May You Live in Interesting Times …
February 8, 2012 - 3:55am

We do, because of the Internet and its intersection with business, law and people.  All one has to do is read the newspaper to know it is true.  Facebook seeks an public offering valued in the high billions.  Facebook's value is based on the information YOU provide it, which, technically, has no value.  The content industry is mad as hell about the failure of SOPA, et.al.  The content industry is sending out early valentines to academics asking in warm tones to talk about differences.   Google has released a new, reader-friendly privacy policy … that minimizes your privacy.   What constitutes "Internet Freedom" anyway?  Who is in charge of it?   How as a matter of procedural rule of law can it be developed on an international scale given the national-state construct in which most substantive law exists?

These are only some of the high level issues and questions that bubbled up in the mainstream press over the last couple of days.  For a blog writer, it is a daunting array of subjects.  Just as I was about to write a blog on Lori Andrews' New York Times Sunday Op-Ed about Facebook, which is EXCELLENT, by the way, I happened upon articles about European approaches to Internet Freedom.  Yesterday news broke about the letters from Paramount to academics asking to talk.   Rather than turn the blog into a legal brief of reports on each piece, I have fallen back on the purported Chinese proverb about living in interesting times.

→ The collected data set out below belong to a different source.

/-- The answer is a next state that meets the invariant, with the configuration of `s`. -/
def KeepsInv (s : State) (r : Result) : Prop := ∃ t, r = .next t ∧ Inv t ∧ t.cfg = s.cfg

theorem keepsInv_next {s t : State} (h : Inv t) (hc : t.cfg = s.cfg) : KeepsInv s (.next t) := ⟨t, rfl, h, hc⟩

/-! ### The writer after a reset -/

/-- A writer whose pointer stands at the first bit of a specified 0 meets its invariant (10_state.md R29, R39). -/
theorem writerInv_of_holdsAt_zero {s : State} (hB : s.bswByte = 0#32) (hb : s.bswBit = 0#3) (h : HoldsAt s.wbuf 0 0#8)
    (hcap : 1 ≤ s.cfg.wbufCap) : WriterInv s := by
  obtain ⟨hread, hhost⟩ := h
  rw [WriterInv, hB, hb]
  refine ⟨hcap, fun k _ _ => ?_, fun i hi => ?_⟩
  · rw [show (0#32).toNat = 0 from rfl, hread, streamBit_zero]
  · obtain rfl : i = 0 := Nat.le_zero.1 hi
    rw [hread, hhost]

/-- Power-on leaves `WBUF[0]` the specified 0 that it puts there (10_state.md R39). -/
theorem holdsAt_powerOnReset_wbuf (s : State) : HoldsAt s.powerOnReset.wbuf 0 0#8 :=
  (holdsAt_congr (sameAt_havoc ⟨[], []⟩ _ _ (by omega))).2 ⟨rfl, rfl⟩

/-! ### What a command is made of

The checks, the fault entry and the encoder's end keep the invariant, whatever command they are part of. -/

section
variable {s : State} (hs : Inv s) (cmd : Word)
include hs

theorem keepsInv_raise (c : ErrCode) (info : Nat) : KeepsInv s (raise cmd c info s) :=
  keepsInv_next (inv_raise hs cmd c info) rfl

/-- A check raises its fault or lets the rest of the command run; `h` has the form of `withGeometry_cases`. -/
theorem keepsInv_of_check {P Q : Prop} {r rest : Result} {cmd : Word} (c : ErrCode)
    (h : (P ∧ r = rest) ∨ (Q ∧ ∃ info, r = .next (s.afterFault cmd c.value info))) (hrest : P → KeepsInv s rest) :
    KeepsInv s r := by
  obtain ⟨hp, rfl⟩ | ⟨-, info, rfl⟩ := h
  · exact hrest hp
  · exact keepsInv_raise hs cmd c info

theorem keepsInv_withGeometry {rest : Result} (h : GeometryOk s → KeepsInv s rest) :
    KeepsInv s (withGeometry cmd s rest) := keepsInv_of_check hs .geom (withGeometry_cases cmd s rest) h

theorem keepsInv_withPixel {rest : Result} (h : PixelOk s → KeepsInv s rest) : KeepsInv s (withPixel cmd s rest) :=
  keepsInv_of_check hs .range (withPixel_cases cmd s rest) h

theorem keepsInv_withTile {rest : Result} (h : TileOk s → KeepsInv s rest) : KeepsInv s (withTile cmd s rest) :=
  keepsInv_of_check hs .range (withTile_cases cmd s rest) h

theorem keepsInv_withInput {rest : Result} (h : InputOk s → KeepsInv s rest) : KeepsInv s (withInput cmd s rest) :=
  keepsInv_of_check hs .range (withInput_cases cmd s rest) h

theorem keepsInv_withSample {rest : Result} (h : KeepsInv s rest) : KeepsInv s (withSample cmd s rest) :=
  keepsInv_of_check hs .range (withSample_cases cmd s rest) fun _ => h

theorem keepsInv_encodeTo (d : List Byte) : KeepsInv s (encodeTo cmd d s) := by
  unfold encodeTo
  simp only
  split
  · exact keepsInv_raise hs cmd _ _
  · split
    · exact keepsInv_raise hs cmd _ _
    · rename_i hfit
      exact keepsInv_next (inv_loaded hs (by rw [length_huffEncode]; omega)) rfl

end

/-! ### The bit-stream unit -/

section
variable {s : State} (hs : Inv s)
include hs

/-- The written bytes of the writer lie inside `WBUF` (10_state.md R29). -/
theorem bswBytes_le_of_inv : s.bswBytes ≤ s.cfg.wbufCap := by
  have hfit : s.bswByte.toNat + 1 ≤ s.cfg.wbufCap := hs.writer.1
  unfold State.bswBytes
  split <;> omega

/-- The buffer an attached reader has borrowed lies inside its space (10_state.md R30). -/
theorem readerEnd_le_of_inv (hv : s.bsrValid = true) :
    s.bsrBase.toNat + s.bsrLen.toNat ≤ (readerSpace s.bsrSrc).size s.cfg := by
  obtain ⟨-, -, hend⟩ := hs.reader.2 hv
  cases hsrc : s.bsrSrc with
  | ibuf => rwa [hsrc] at hend
  | wbuf => rw [hsrc] at hend; exact le_trans hend (bswBytes_le_of_inv hs)

/-- Every space a reader can be attached to is at most as large as the bound of every capacity (00_scope.md R7). -/
theorem readerSpace_size_le (src : Source) : (readerSpace src).size s.cfg ≤ Config.maxCap := by
  have hcaps := Config.caps_of_wf hs.cfg_wf
  cases src <;> simp only [readerSpace, ByteSpace.size, Config.maxCap] <;> omega

theorem inv_freshWriter : Inv s.freshWriter.detachWbufReader := by
  have ⟨_, _, ⟨hwf, hfits⟩, _⟩ := hs.memories
  have hcap := (Config.caps_of_wf hs.cfg_wf).2.2.1.1
  refine inv_wbuf hs (Mem.wf_write hwf 0 _) (Mem.fits_write hfits hcap _) hcap (fun k _ _ => ?_) fun i hi => ?_
  · simp
  · obtain rfl : i = 0 := Nat.le_zero.1 hi
    simp

/-- Storing a bit and moving the pointer keeps the writer's invariant: the bits after the stored one are the 0s that stood
there, and a byte grown is 0 (40_bitstream.md R122). -/
theorem inv_appendBit (hroom : s.writerFull = false) (b : Bool) : Inv (s.appendBit b).detachWbufReader := by
  have ⟨_, _, ⟨hwf, hfits⟩, _⟩ := hs.memories
  obtain ⟨hcap, hzero, hread⟩ := hs.writer
  have hbit : s.bswBit.toNat < 8 := s.bswBit.isLt
  have hwf' : (s.storedBit b).wf = true := Mem.wf_write hwf _ _
  have hfits' : (s.storedBit b).fits s.cfg.wbufCap = true := Mem.fits_write hfits hcap _
  have hread' : ∀ i, i ≤ s.bswByte.toNat → (s.storedBit b).hostRead i = some ((s.storedBit b).read i) :=
    fun i hi => Mem.hostRead_write_eq_some _ fun _ => hread i hi
  unfold State.appendBit
  split
  · rename_i hlt
    have hnext : (s.bswBit + 1#3).toNat = s.bswBit.toNat + 1 := by rw [BitVec.toNat_add]; simp; omega
    refine inv_wbuf hs hwf' hfits' hcap (fun k hk hk8 => ?_) hread'
    rw [State.storedBit, Mem.read_write_same, streamBit_storeStreamBit _ hbit _ hk8, if_neg (by omega),
      hzero k (by omega) hk8]
  · rename_i hge
    have hgrow : s.bswByte.toNat + 2 ≤ s.cfg.wbufCap := by
      have h7 : s.bswBit.toNat = 7 := by omega
      simpa [State.writerFull, h7] using hroom
    have hwcap := (Config.caps_of_wf hs.cfg_wf).2.2.1.2
    have hnext : (s.bswByte + 1#32).toNat = s.bswByte.toNat + 1 := by rw [BitVec.toNat_add]; simp; omega
    refine inv_wbuf hs (Mem.wf_write hwf' _ _) (Mem.fits_write hfits' (by omega) _) (by omega) (fun k _ _ => ?_)
      fun i hi => Mem.hostRead_write_eq_some _ fun hne => hread' i (by omega)
    rw [Mem.read_write_same, streamBit_zero]

theorem keepsInv_execBswWrite (b : Bool) : KeepsInv s (execBswWrite b s) := by
  unfold execBswWrite
  split
  · exact keepsInv_raise hs _ _ _
  · rename_i hroom
    rw [withElement_ok (show s.bswByte.toNat < s.cfg.wbufCap from hs.writer.1)]
    exact keepsInv_next (inv_appendBit hs (Bool.eq_false_iff.2 hroom) b) (by rw [appendBit_fields]; rfl)

/-- A reader attached to a part of its source meets the reader's invariant (40_bitstream.md R123). -/
theorem inv_attachReader {src : Source} {off : Nat} (hoff : off ≤ s.sourceTotal src)
    (hinput : src = .ibuf → s.ilen.toNat ≤ s.cfg.ibufCap) : Inv (s.attachReader src off (s.sourceTotal src)) := by
  obtain ⟨hcfg, hbusy, hmem, hwriter, -, herr, holen⟩ := hs
  refine ⟨hcfg, hbusy, hmem, hwriter, ⟨Nat.zero_le _, fun _ => ⟨Nat.zero_le _, fun _ => rfl, ?_⟩⟩, herr, holen⟩
  have hend : (BitVec.ofNat 32 off).toNat + (BitVec.ofNat 32 (s.sourceTotal src - off)).toNat ≤ s.sourceTotal src := by
    have h1 := Nat.mod_le off (2 ^ 32)
    have h2 := Nat.mod_le (s.sourceTotal src - off) (2 ^ 32)
    rw [BitVec.toNat_ofNat, BitVec.toNat_ofNat]
    omega
  cases src with
  | ibuf => exact le_trans hend (hinput rfl)
  | wbuf => exact hend

theorem keepsInv_execBsrInit (src : Source) : KeepsInv s (execBsrInit src s) := by
  unfold execBsrInit
  split
  · exact keepsInv_raise hs _ _ _
  · rename_i hlen
    split
    · exact keepsInv_raise hs _ _ _
    · rename_i hoff
      exact keepsInv_next (inv_attachReader hs (Nat.not_lt.1 hoff) fun h => Nat.not_lt.1 fun h' => hlen ⟨h, h'⟩) rfl

/-- A pointer inside the borrowed buffer moves by one bit to a place inside it or to its end (40_bitstream.md R125). -/
theorem inv_advanceReader (hv : s.bsrValid = true) (hlt : s.bsrByte.toNat < s.bsrLen.toNat) : Inv s.advanceReader := by
  have hmax := le_trans (readerEnd_le_of_inv hs hv) (readerSpace_size_le hs s.bsrSrc)
  obtain ⟨hcfg, hbusy, hmem, hwriter, ⟨hbound, hreader⟩, herr, holen⟩ := hs
  obtain ⟨hle, -, hend⟩ := hreader hv
  unfold State.advanceReader
  split
  · exact ⟨hcfg, hbusy, hmem, hwriter, ⟨hbound, fun _ => ⟨hle, fun heq => absurd (congrArg BitVec.toNat heq) hlt.ne, hend⟩⟩,
      herr, holen⟩
  · have hnext : (s.bsrByte + 1#32).toNat = s.bsrByte.toNat + 1 := by
      have := s.bsrLen.isLt
      rw [BitVec.toNat_add]; simp; omega
    refine ⟨hcfg, hbusy, hmem, hwriter, ⟨?_, fun _ => ⟨?_, fun _ => rfl, hend⟩⟩, herr, holen⟩
    · change (s.bsrByte + 1#32).toNat ≤ _; omega
    · change (s.bsrByte + 1#32).toNat ≤ s.bsrLen.toNat; omega

theorem keepsInv_execBsrRead : KeepsInv s (execBsrRead s) := by
  unfold execBsrRead
  split
  · exact keepsInv_raise hs _ _ _
  · rename_i hv
    have hv : s.bsrValid = true := by simpa using hv
    split
    · exact keepsInv_raise hs _ _ _
    · rename_i hlt
      have hend := readerEnd_le_of_inv hs hv
      rw [withElement_ok (by simp only [State.readerIndex]; omega)]
      exact keepsInv_next (inv_res (inv_advanceReader hs hv (by omega)) _) (by rw [advanceReader_fields])

end

/-! ### The frame, the coder and the pipeline -/

section
variable {s : State} (hs : Inv s)
include hs

theorem inv_blk (b : Block) : Inv { s with blk := b } := hs

theorem inv_exposeTables (d : List Byte) : Inv (s.exposeTables d) := hs

theorem inv_scatterTile (g : GeometryOk s) (p : TileOk s) (b : Block) :
    Inv (s.scatterTile s.tileCol s.tileRow b) := by
  obtain ⟨-, -, -, hwf, hfits⟩ := hs.memories
  exact inv_frame hs (wf_scatterElements hwf _ _ _ _ _)
    (fits_scatterElements hfits _ _ _ _ _ fun k hk => tileAddr_lt g p.1 p.2 (List.mem_range.1 hk)) s.blk

theorem keepsInv_transformFrame (g : GeometryOk s) (f : Block → Block) : KeepsInv s (.next (s.transformFrame f)) :=
  keepsInv_next (transformFrame_keeps f g hs) (by rw [transformFrame_eq])

/-- The frame loaded with as many bytes as it has is inside `FRAME` (44_pipeline_system.md R244). -/
theorem keepsInv_loadFrame (g : GeometryOk s) {bytes : List Byte} (hlen : bytes.length = s.flen) :
    KeepsInv s (.next (s.loadFrame bytes)) := by
  obtain ⟨-, -, -, hwf, hfits⟩ := hs.memories
  have hle : s.flen ≤ s.cfg.frameCap := g.2.2
  have hload := inv_frame hs (Mem.wf_writeList hwf 0 bytes) (Mem.fits_writeList hfits (by omega)) s.blk
  exact keepsInv_next (transformFrame_keeps _ (s := { s with frame := s.frame.writeList 0 bytes }) g hload)
    (by rw [loadFrame_fields])

/-- The `SET` commands: a byte of the frame written (42_frame.md R186 to R188). -/
theorem keepsInv_set {i : Nat} (hi : GeometryOk s → PixelOk s → i < s.flen) (cmd : Word) (v : Byte) :
    KeepsInv s (withGeometry cmd s <| withPixel cmd s <| withSample cmd s <| .next (s.setFrameByte i v)) :=
  keepsInv_withGeometry hs cmd fun g => keepsInv_withPixel hs cmd fun p => keepsInv_withSample hs cmd <|
    keepsInv_next (inv_setFrameByte hs (Nat.lt_of_lt_of_le (hi g p) g.2.2) v) rfl

/-- The `GET` commands (42_frame.md R183 to R185). -/
theorem keepsInv_get (cmd : Word) (v : Byte) :
    KeepsInv s (withGeometry cmd s <| withPixel cmd s <| .next (s.setRes v)) :=
  keepsInv_withGeometry hs cmd fun _ => keepsInv_withPixel hs cmd fun _ => keepsInv_next (inv_res hs _) rfl

theorem keepsInv_execHufBuild : KeepsInv s (execHufBuild s) := by
  refine keepsInv_withInput hs _ fun _ => ?_
  split
  · exact keepsInv_raise hs _ _ _
  · exact keepsInv_next (inv_exposeTables hs _) rfl

theorem keepsInv_decodeToObuf (out : Option (List Byte)) : KeepsInv s (decodeToObuf out s) := by
  unfold decodeToObuf
  cases out with
  | none => exact keepsInv_raise (inv_obufUnspecified hs) _ _ _
  | some bytes =>
    dsimp only
    split
    · exact keepsInv_raise (inv_obufUnspecified hs) _ _ _
    · exact keepsInv_next (inv_loaded hs (by omega)) rfl

theorem keepsInv_decodeToFrame (g : GeometryOk s) (out : Option (List Byte)) : KeepsInv s (decodeToFrame out s) := by
  unfold decodeToFrame
  cases out with
  | none => exact keepsInv_raise (inv_frameUnspecified hs g) _ _ _
  | some bytes =>
    dsimp only
    split
    · exact keepsInv_raise (inv_frameUnspecified hs g) _ _ _
    · rename_i hlen
      exact keepsInv_loadFrame hs g (not_not.1 hlen)

theorem keepsInv_execHufDec : KeepsInv s (execHufDec s) := by
  refine keepsInv_withInput hs _ fun _ => ?_
  split
  · exact keepsInv_raise (inv_hvalid hs) _ _ _
  · exact keepsInv_decodeToObuf (inv_hvalid hs) _

theorem keepsInv_execPipeEnc : KeepsInv s (execPipeEnc s) := by
  refine keepsInv_withGeometry hs _ fun g => ?_
  obtain ⟨t, ht, hinv, hcfg⟩ :=
    keepsInv_encodeTo (s := s.pipeTransformed) (transformFrame_keeps _ g (inv_hvalid hs)) (encode .pipeEnc)
      s.pipeTransformed.dump
  exact ⟨t, ht, hinv, hcfg.trans (by rw [pipeTransformed_fields])⟩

I first heard this term at the time of 9-11 and the Patriot Act.  In fact, I participated in a conference on the legislation and its meaning for higher education with exactly this title.  Those were interesting times, and yet, so little has come of them.  The timed U.S.A.-PATRIOT Act sections have been renewed more than once; almost all of the legislation as it was originally framed, if I am not mistaken, has stayed in place to this day.  I suspect that outcome is in part because people learned over time about many misconceptions that concerned, if not sometimes histrionic, voices raised at the time.  In part, I am afraid to say, it is because after the invasions of Iraq and Afghanistan, the American public became both inured and overwhelmed not knowing what or how to react, especially in the light of increasingly powerful lobbying on Capital Hill, virtually stolen elections legitimated by the highest court in our land and then an economic crisis little understood and is still yet inadequately addressed if viewed from any angle: regulation of perpetrators, assistance to the unfairly affected or prevention from occurring again.  It is no wonder that but for a few librarians, people have all but forgotten about the "Patriot Act."   Everyone is too busy trying to figure out whether politics is even worth the effort anymore.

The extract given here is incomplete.